(PROVIDED DATA Opens)
-- ==== Sys2Proof/Tests/Slice0.lean ====
section
/-! SUPPORT. The model's own tests: an ill-formed term for each check of WellFormed, the decoding of a word of every constructor written
out from the spec's encodings, one step of every instruction against the spec's vectors (spec/95_test_vectors.md) and corner cases, and a
witness for every statement that has hypotheses. -/

namespace Sys2Proof.Tests

open Sys2Proof Sys2Proof.Machine

/-! ### Helpers -/

/-- Bytes from address `a` on. -/
def cells (a : Nat) : List Nat → Memory
  | [] => []
  | b :: bs => (a, BitVec.ofNat 8 b) :: cells (a + 1) bs

/-- A machine with these bytes in SRC and DST from address 0 on, both of 64 bytes. -/
def machine (src dst : List Nat) : State :=
  { State.reset with srcSize := 64, dstSize := 64, src := cells 0 src, dst := cells 0 dst }

/-- A machine running a command, in a state. -/
def busy (s : State) (code : Word) (x : St) : State :=
  { s with cmd := code, st := x, status := { s.status with state := .busy } }

/-- The outcome is a next state of which `p` holds. -/
def nextWith (o : Out) (p : State → Bool) : Bool :=
  match o with
  | .next s => p s
  | .fault _ => false
  | .refused _ => false

/-- The outcome is this fault. -/
def faults (o : Out) (f : Fault) : Bool :=
  match o with
  | .next _ => false
  | .fault g => decide (g = f)
  | .refused _ => false

/-- The outcome is this refusal. -/
def refuses (o : Out) (r : Refusal) : Bool :=
  match o with
  | .next _ => false
  | .fault _ => false
  | .refused q => decide (q = r)

/-- DST holds these bytes from an address on. -/
def dstHas (s : State) (a : Nat) (bs : List Nat) : Bool :=
  decide ((Memory.bytes .dst s.dst a bs.length).map BitVec.toNat = bs)

/-! ### Well-formedness: one ill-formed term for each check -/

theorem test_wf_extTerm : (Instr.extTerm 0xFF#8).wf = false ∧ (Instr.extTerm 0xFE#8).wf = true := by decide
theorem test_wf_packToken : (Instr.packToken 547608330001#40).wf = false ∧ (Instr.packToken 547608330000#40).wf = true := by decide
theorem test_wf_packExt : (Instr.packExt 547608330001#40).wf = false := by decide
theorem test_wf_htInsert : (Instr.htInsert 0#13 0x80000000#32).wf = false ∧ (Instr.htInsert 0#13 0x7FFFFFFF#32).wf = true := by decide
theorem test_wf_htProbe : (Instr.htProbe 0x80000000#32).wf = false := by decide
theorem test_wf_htAccept : (Instr.htAccept (-1#33) 0#32).wf = false ∧ (Instr.htAccept 0x80000000#33 0#32).wf = false ∧
    (Instr.htAccept 0#33 0x80000000#32).wf = false ∧ (Instr.htAccept 0x7FFFFFFF#33 0x7FFFFFFF#32).wf = true := by decide
theorem test_wf_cp16 : (Instr.cp16 .src 0x80000000#32 0#32).wf = false ∧ (Instr.cp16 .src 0#32 0x80000000#32).wf = false := by decide
theorem test_wf_cp8 : (Instr.cp8 .src 0x80000000#32 0#32).wf = false ∧ (Instr.cp8 .src 0#32 0x80000000#32).wf = false := by decide
theorem test_wf_cp4 : (Instr.cp4 .dst 0x80000000#32 0#32).wf = false ∧ (Instr.cp4 .dst 0#32 0x80000000#32).wf = false := by decide
theorem test_wf_cp2 : (Instr.cp2 .dst 0x80000000#32 0#32).wf = false ∧ (Instr.cp2 .dst 0#32 0x80000000#32).wf = false := by decide
theorem test_wf_cp1 : (Instr.cp1 .src 0x80000000#32 0#32).wf = false ∧ (Instr.cp1 .src 0#32 0x80000000#32).wf = false := by decide
theorem test_wf_fcpExact : (Instr.fcpExact 0x80000000#32 0#32 0#40).wf = false ∧ (Instr.fcpExact 0#32 0x80000000#32 0#40).wf = false ∧
    (Instr.fcpExact 0#32 0#32 547608330001#40).wf = false := by decide
theorem test_wf_fcpWild : (Instr.fcpWild 0x80000000#32 0#32 0#40).wf = false ∧ (Instr.fcpWild 0#32 0x80000000#32 0#40).wf = false ∧
    (Instr.fcpWild 0#32 0#32 547608330001#40).wf = false := by decide
theorem test_wf_mcopy : (Instr.mcopy (-65536#33) 0#32 0#40 .exact).wf = false ∧ (Instr.mcopy 0x80000000#33 0#32 0#40 .exact).wf = false ∧
    (Instr.mcopy 0#33 0x80000000#32 0#40 .wild).wf = false ∧ (Instr.mcopy 0#33 0#32 547608330001#40 .wild).wf = false ∧
    (Instr.mcopy (-65535#33) 0#32 0#40 .exact).wf = true := by decide
/-- The decoder refuses what WellFormed refuses, and bits above an operand's width. -/
theorem test_decoder_refuses_ill_formed :
    decode .opid [0x47#8, 0#8, 0#8, 0#8, 0x80#8] = .error .badOperand ∧ decode .opid [0x23#8, 0x10#8] = .error .badOperand ∧
    decode .opid [0x45#8, 0#8, 0x20#8] = .error .badOperand := ⟨rfl, rfl, rfl⟩

/-! ### Decoding: a word for every constructor -/

/-- R72, R74, R77, R78: `LLLLMMMM`, `11111111`, a byte below it, a raw byte, and two bytes little-endian. -/
theorem test_decode_wire :
    decode .token [0b10110110#8] = .ok (.token 0b1011#4 0b0110#4, []) ∧
    decode .ext [0b11111111#8] = .ok (.extCont, []) ∧ decode .ext [0b11111110#8] = .ok (.extTerm 254#8, []) ∧
    decode .literal [0x61#8] = .ok (.literal 0x61#8, []) ∧
    decode .offset [0x0C#8, 0x01#8] = .ok (.offset 268#16, []) := ⟨rfl, rfl, rfl, rfl, rfl⟩
/-- R85, R86: the four codes, and that no other value is one. -/
theorem test_decode_commands :
    decode .cmd [1#8, 0#8, 0#8, 0#8] = .ok (.maxlen, []) ∧ decode .cmd [2#8, 0#8, 0#8, 0#8] = .ok (.compress, []) ∧
    decode .cmd [3#8, 0#8, 0#8, 0#8] = .ok (.decompressKnown, []) ∧
    decode .cmd [4#8, 0#8, 0#8, 0#8] = .ok (.decompressStream, []) ∧
    decode .cmd [0#8, 0#8, 0#8, 0#8] = .error (.reservedCommand 0#32) ∧
    decode .cmd [5#8, 0#8, 0#8, 0#8] = .error (.reservedCommand 5#32) ∧
    decode .cmd [2#8, 1#8, 0#8, 0#8] = .error (.reservedCommand 0x102#32) := ⟨rfl, rfl, rfl, rfl, rfl, rfl, rfl⟩
/-- R25, R87: the host and terminal states. -/
theorem test_decode_host_states :
    decode .opid [0x00#8] = .ok (.idle, []) ∧ decode .opid [0x0E#8] = .ok (.mMaxlen, []) ∧
    decode .opid [0x1E#8] = .ok (.done, []) ∧ decode .opid [0x1F#8] = .ok (.error, []) ∧
    decode .opid [0x01#8] = .error (.reservedOpid 0x01#8) := ⟨rfl, rfl, rfl, rfl, rfl⟩
/-- R25, R87: ENC, `011` and the step's number. -/
theorem test_decode_enc :
    decode .opid [0x61#8] = .ok (.eInit, []) ∧ decode .opid [0x62#8] = .ok (.eSearchInit, []) ∧
    decode .opid [0x63#8] = .ok (.eProbe, []) ∧ decode .opid [0x64#8] = .ok (.eCatchup, []) ∧
    decode .opid [0x65#8] = .ok (.eLitlen, []) ∧ decode .opid [0x66#8] = .ok (.eLitcopy, []) ∧
    decode .opid [0x67#8] = .ok (.eOffset, []) ∧ decode .opid [0x68#8] = .ok (.eExtend, []) ∧
    decode .opid [0x69#8] = .ok (.eMlen, []) ∧ decode .opid [0x6A#8] = .ok (.eEndchk, []) ∧
    decode .opid [0x6B#8] = .ok (.eChain, []) ∧ decode .opid [0x6C#8] = .ok (.eRehash, []) ∧
    decode .opid [0x6D#8] = .ok (.eLast, []) ∧ decode .opid [0x6E#8] = .error (.reservedOpid 0x6E#8) :=
  ⟨rfl, rfl, rfl, rfl, rfl, rfl, rfl, rfl, rfl, rfl, rfl, rfl, rfl, rfl⟩
/-- R25, R87: DEC, `100` and the step's number. -/
theorem test_decode_dec :
    decode .opid [0x81#8] = .ok (.dInit, []) ∧ decode .opid [0x82#8] = .ok (.dToken, []) ∧
    decode .opid [0x83#8] = .ok (.dLitext, []) ∧ decode .opid [0x84#8] = .ok (.dLitcopy, []) ∧
    decode .opid [0x85#8] = .ok (.dEofchk, []) ∧ decode .opid [0x86#8] = .ok (.dOffset, []) ∧
    decode .opid [0x87#8] = .ok (.dMlext, []) ∧ decode .opid [0x88#8] = .ok (.dMatch4, []) ∧
    decode .opid [0x89#8] = .ok (.dMatchcopy, []) := ⟨rfl, rfl, rfl, rfl, rfl, rfl, rfl, rfl, rfl⟩
/-- R87: TUN and PACK, with the model's operand bytes. -/
theorem test_decode_tun :
    decode .opid [0x21#8, 0x1A#8] = .ok (.tunSplit 0x1A#8, []) ∧ decode .opid [0x22#8] = .ok (.tunExt, []) ∧
    decode .opid [0x23#8, 0x0E#8] = .ok (.tunLen 14#4, []) ∧
    decode .opid [0x24#8, 0x0E#8, 1#8, 0#8, 0#8, 0#8] = .ok (.packToken 270#40, []) ∧
    decode .opid [0x25#8, 0xFF#8, 0#8, 0#8, 0#8, 1#8] = .ok (.packExt 0x1000000FF#40, []) := ⟨rfl, rfl, rfl, rfl, rfl⟩
/-- R87: the hash table. -/
theorem test_decode_hash :
    decode .opid [0x41#8, 0x61#8, 0x62#8, 0x63#8, 0x64#8] = .ok (.hashW 0x64636261#32, []) ∧
    decode .opid [0x42#8, 0x61#8, 0x62#8, 0x63#8, 0x64#8] = .ok (.hashN 0x64636261#32, []) ∧
    decode .opid [0x43#8, 0x0A#8, 0#8, 1#8, 0#8] = .ok (.htSelect 65546#32, []) ∧
    decode .opid [0x44#8] = .ok (.htClear, []) ∧
    decode .opid [0x45#8, 0xFF#8, 0x1F#8] = .ok (.htLookup 8191#13, []) ∧
    decode .opid [0x46#8, 0x53#8, 2#8, 1#8, 0#8, 0#8, 0#8] = .ok (.htInsert 595#13 1#32, []) ∧
    decode .opid [0x47#8, 0#8, 1#8, 0#8, 0#8] = .ok (.htProbe 256#32, []) ∧
    decode .opid [0x48#8, 0x02#8, 0#8, 0#8, 0#8, 0#8, 9#8, 0#8, 0#8, 0#8] = .ok (.htAccept 2#33 9#32, []) :=
  ⟨rfl, rfl, rfl, rfl, rfl, rfl, rfl, rfl⟩
/-- R87: FCP. -/
theorem test_decode_fcp :
    decode .opid [0xA1#8, 0#8, 1#8, 0#8, 0#8, 0#8, 2#8, 0#8, 0#8, 0#8] = .ok (.cp16 .src 1#32 2#32, []) ∧
    decode .opid [0xA2#8, 1#8, 1#8, 0#8, 0#8, 0#8, 2#8, 0#8, 0#8, 0#8] = .ok (.cp8 .dst 1#32 2#32, []) ∧
    decode .opid [0xA3#8, 0#8, 0#8, 1#8, 0#8, 0#8, 2#8, 0#8, 0#8, 0#8] = .ok (.cp4 .src 256#32 2#32, []) ∧
    decode .opid [0xA4#8, 0#8, 1#8, 0#8, 0#8, 0#8, 0#8, 2#8, 0#8, 0#8] = .ok (.cp2 .src 1#32 512#32, []) ∧
    decode .opid [0xA5#8, 1#8, 1#8, 0#8, 0#8, 0#8, 2#8, 0#8, 0#8, 0#8] = .ok (.cp1 .dst 1#32 2#32, []) ∧
    decode .opid [0xA6#8, 1#8, 0#8, 0#8, 0#8, 2#8, 0#8, 0#8, 0#8, 3#8, 0#8, 0#8, 0#8, 0#8] = .ok (.fcpExact 1#32 2#32 3#40, []) ∧
    decode .opid [0xA7#8, 1#8, 0#8, 0#8, 0#8, 2#8, 0#8, 0#8, 0#8, 3#8, 0#8, 0#8, 0#8, 0#8] = .ok (.fcpWild 1#32 2#32 3#40, []) ∧
    decode .opid [0xA8#8, 0xFF#8, 0xFF#8, 0xFF#8, 0xFF#8, 1#8, 2#8, 0#8, 0#8, 0#8, 3#8, 0#8, 0#8, 0#8, 0#8, 1#8] =
      .ok (.mcopy (-1#33) 2#32 3#40 .wild, []) := ⟨rfl, rfl, rfl, rfl, rfl, rfl, rfl, rfl⟩

/-! ### Wire elements -/

/-- P1 part 2 step 2: the token 1A. -/
theorem test_token : nextWith (exec (.token 1#4 10#4) (busy (machine [0x1A] []) 3#32 .dToken)) (fun t =>
    decide (t.tok = 0x1A#8 ∧ t.ll = 1#4 ∧ t.ml = 10#4 ∧ t.len = 1#40 ∧ t.ip = 1#32 ∧ t.st = .dLitcopy)) = true := by decide
theorem test_token_saturated : nextWith (exec (.token 15#4 0#4) (busy (machine [0xF0] []) 3#32 .dToken)) (fun t =>
    decide (t.len = 15#40 ∧ t.st = .dLitext)) = true := by decide
/-- R74: `FF` adds 255 and another byte follows. -/
theorem test_extCont : nextWith (exec .extCont { busy (machine [0xF0, 0xFF] []) 3#32 .dLitext with ip := 1#32, len := 15#40 }) (fun t =>
    decide (t.len = 270#40 ∧ t.ip = 2#32 ∧ t.st = .dLitext)) = true := by decide
/-- R102's example: `len = 15`, `b = 0x21` gives 48. -/
theorem test_extTerm : nextWith (exec (.extTerm 0x21#8) { busy (machine [] []) 3#32 .dMlext with ip := 5#32, len := 15#40 }) (fun t =>
    decide (t.len = 48#40 ∧ t.ip = 6#32 ∧ t.st = .dMatch4)) = true := by decide
theorem test_literal : nextWith (exec (.literal 0x61#8) { busy (machine [] []) 3#32 .dLitcopy with ip := 1#32, op := 3#32 }) (fun t =>
    dstHas t 3 [0x61] && decide (t.ip = 2#32 ∧ t.op = 4#32)) = true := by decide
/-- P1 part 2 step 5: the offset 1 at `op = 1`. -/
theorem test_offset : nextWith (exec (.offset 1#16) { busy (machine [] []) 3#32 .dOffset with ip := 2#32, op := 1#32, ml := 10#4 }) (fun t =>
    decide (t.off = 1#16 ∧ t.ip = 4#32 ∧ t.ref = 0#33 ∧ t.len = 10#40 ∧ t.st = .dMatch4)) = true := by decide
theorem test_offset_before_output : nextWith (exec (.offset 2#16) { busy (machine [] []) 3#32 .dOffset with op := 1#32 }) (fun t =>
    decide (t.ref.toInt = -1)) = true := by decide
(PROVIDED DATA Closes)
For every line above in which the string "badOperand" appears, add one; please give the final count and nothing else.

2